A BYOC container that works locally may fail in production under concurrent sessions, GPU memory pressure, or ungraceful restarts. Use this checklist to verify container behaviour before registering on mainnet.
GPU memory profiling
Profile your container under the expected concurrent session count:
# Monitor GPU memory during load test
watch -n 1 nvidia-smi
# Run multiple concurrent sessions against local orchestrator
for i in $(seq 1 5); do
curl -X POST http://localhost:8935/live-video-to-video -d '{"model_id":"my-model"}' &
done
Measure peak VRAM usage per session and multiply by expected concurrency. If peak exceeds your GPU’s VRAM, either reduce per-session memory (smaller batch size, lower resolution) or limit the Orchestrator’s maxSessions configuration.
Graceful shutdown
The Orchestrator sends SIGTERM when stopping a container. Handle it:
import signal
import asyncio
async def shutdown(server):
# Close active sessions
await server.close_all_sessions()
# Flush any buffered output
await server.flush()
def handle_sigterm(signum, frame):
asyncio.get_event_loop().create_task(shutdown(server))
signal.signal(signal.SIGTERM, handle_sigterm)
A container that does not handle SIGTERM is killed after a timeout (default 10 seconds). Active sessions receive no graceful close and may produce incomplete output.
Health check under load
The /health endpoint must return {"status": "ok"} even under full GPU load. If health checks fail, the Orchestrator stops advertising the capability and Gateways route elsewhere.

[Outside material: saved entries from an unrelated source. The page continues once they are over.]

-- ==== Sys2Proof/Machine/State.lean ====
section
/-! DEFINITION. The state of the block (R20 to R36), what it answers (R10, R340), the reasons a step can stop, and the
state after reset (R370 to R376). -/

namespace Sys2Proof.Machine

/-- The four statuses a transaction can end with (R340). -/
inductive Status where
  | ok
  | full
  | empty
  | illegal
deriving DecidableEq, Repr

/-- The phases of the producer port; a value names the next step to perform (R21, R302). -/
inductive ProdPhase where
  | idle
  | p1
  | p2
  | p3
  | p4
  | p5
deriving DecidableEq, Repr

/-- The phases of the consumer port (R21, R310). -/
inductive ConsPhase where
  | idle
  | c1
  | c2
  | c3
  | c4
  | c5
deriving DecidableEq, Repr

/-- A response: the status and the result lanes (R10). -/
structure Response where
  status : Status
  lanes : Lanes
deriving DecidableEq, Repr

/-- One port seen from outside: the requests its master will present (the model's own, log 1), the request the port has
taken last (log 8), and the response it has given, none while a transaction is in flight and after reset (log 9). -/
structure PortIO where
  pending : List Request
  req : Request
  rsp : Option Response
deriving DecidableEq, Repr

/-- What is private to `PROD` besides `vh` (R36, R355): the phase and the latches `p.h`, `p.t`, `p.D`. -/
structure ProdAgent where
  phase : ProdPhase
  h : Nat
  t : Nat
  d : List Word
deriving DecidableEq, Repr

/-- What is private to `CONS` besides `vt` (R36, R355): the phase and the latches `c.h`, `c.t`, `c.D`. -/
structure ConsAgent where
  phase : ConsPhase
  h : Nat
  t : Nat
  d : List Word
deriving DecidableEq, Repr

/-- Slot memory (R31, R32): pairs of a word address and the word there, addresses strictly rising. A word that is not
listed has not been written since the latest reset. -/
abbrev Memory := List (Nat × Word)

/-- One turn of the schedule (the model's own, log 2): an agent moves, with a free number for the load it may perform
(R13, R62), or reset is applied to the block (R370, R377). -/
inductive Turn where
  | move (port : Port) (draw : Nat)
  | reset
deriving DecidableEq, Repr

/-- The state of the block, and of its surroundings as far as they decide what happens next. -/
structure State where
  /-- `C`, `L`, `HDR_LAYOUT`, `STALE_VIEWS` (R4 to R6, R25, R26); nothing changes them. -/
  params : Params
  /-- The cursor `head`, next slot to read (R23). -/
  head : Nat
  /-- The cursor `tail`, next slot to write (R24). -/
  tail : Nat
  /-- Slot memory (R31). -/
  mem : Memory
  /-- `vh`, the pops `PROD` has observed (R34). -/
  vh : Nat
  /-- `vt`, the pushes `CONS` has observed (R34). -/
  vt : Nat
  /-- `npush`, the stores to `tail` since reset (R35). -/
  npush : Nat
  /-- `npop`, the stores to `head` since reset (R35). -/
  npop : Nat
  /-- The producer's phase and latches (R21, R36). -/
  prod : ProdAgent
  /-- The consumer's phase and latches (R21, R36). -/
  cons : ConsAgent
  /-- The lanes of the producer port (R10; log 1, log 8, log 9). -/
  prodIO : PortIO
  /-- The lanes of the consumer port (R10; log 1, log 8, log 9). -/
  consIO : PortIO
  /-- The agent whose turn it is (the model's own, log 2). -/
  port : Port
  /-- The free number of this turn (the model's own, log 3). -/
  draw : Nat
  /-- The turns still to come that are fixed (the model's own, log 2). -/
  sched : List Turn
  /-- How many resets have been applied (the model's own, log 5). -/
  resets : Nat
  /-- How many turns have been taken after the schedule had ended (the model's own, log 22). -/
  rested : Nat
deriving DecidableEq, Repr

/-- Why the machine stops. The block has no traps (R349); no state that a run reaches raises this. -/
inductive Fault where
  /-- Raised by steps P4 and C4 when the slot they address is not wholly within the words `0 .. C*L-1` of slot memory (R11).
  Safe: the model stops where the spec gives no access (log 12). -/
  | slotAddress (addr : Nat)
deriving DecidableEq, Repr

/-- Why an instruction has no meaning in a state. -/
inductive Refusal where
  /-- Raised by `exec` for a command that has no meaning yet; no arm does. Safe: nothing follows from it. -/
  | notModelled (mnemonic : String)
  /-- Raised by a command executed on a port whose transaction is still in flight: the port accepts no other command and
  the spec gives the overlap no step (R302, R310, U1). `step` never does this. Safe (log 10). -/
  | portBusy
  /-- Raised by `RB.PUSH` when the request does not carry exactly `L` words: such a payload cannot be presented
  (R302, D16). Safe (log 11). -/
  | payloadLength
deriving DecidableEq, Repr

/-- A port on which nothing has happened yet, with request lanes of `l` ring-slot words (log 8, log 9). -/
def PortIO.zero (l : Nat) : PortIO :=
  { pending := [], req := { cmd := 0, lanes := Lanes.zero l }, rsp := none }

/-- The state after reset of a block with the given parameters (R371 to R376). The latches are unspecified and unreadable
(R375); the values here are the model's (log 7). No slot word is listed: each reads as a free value (R373, log 5). -/
def State.resetWith (p : Params) : State where
  params := p
  head := 0
  tail := 0
  mem := []
  vh := 0
  vt := 0
  npush := 0
  npop := 0
  prod := { phase := .idle, h := 0, t := 0, d := [] }
  cons := { phase := .idle, h := 0, t := 0, d := [] }
  prodIO := PortIO.zero p.slotWords
  consIO := PortIO.zero p.slotWords
  port := .prod
  draw := 0
  sched := []
  resets := 0
  rested := 0

/-- The machine right after reset (R370 to R376), for the parameters that log 6 names. -/
def State.reset : State :=
  State.resetWith Params.default

end Sys2Proof.Machine
end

Common failure: the health check handler shares the GPU inference thread and blocks during heavy processing. Run health checks on a separate thread or async task.
Monitoring
Expose Prometheus metrics from your container for the Orchestrator’s monitoring stack:
| Metric | Description |
|---|
byoc_sessions_active | Current concurrent sessions |
byoc_frame_latency_ms | Per-frame processing latency histogram |
byoc_gpu_memory_bytes | Current GPU memory usage |
byoc_errors_total | Processing errors by type |
The Orchestrator’s Prometheus scraper picks up metrics from containers on the same Docker network.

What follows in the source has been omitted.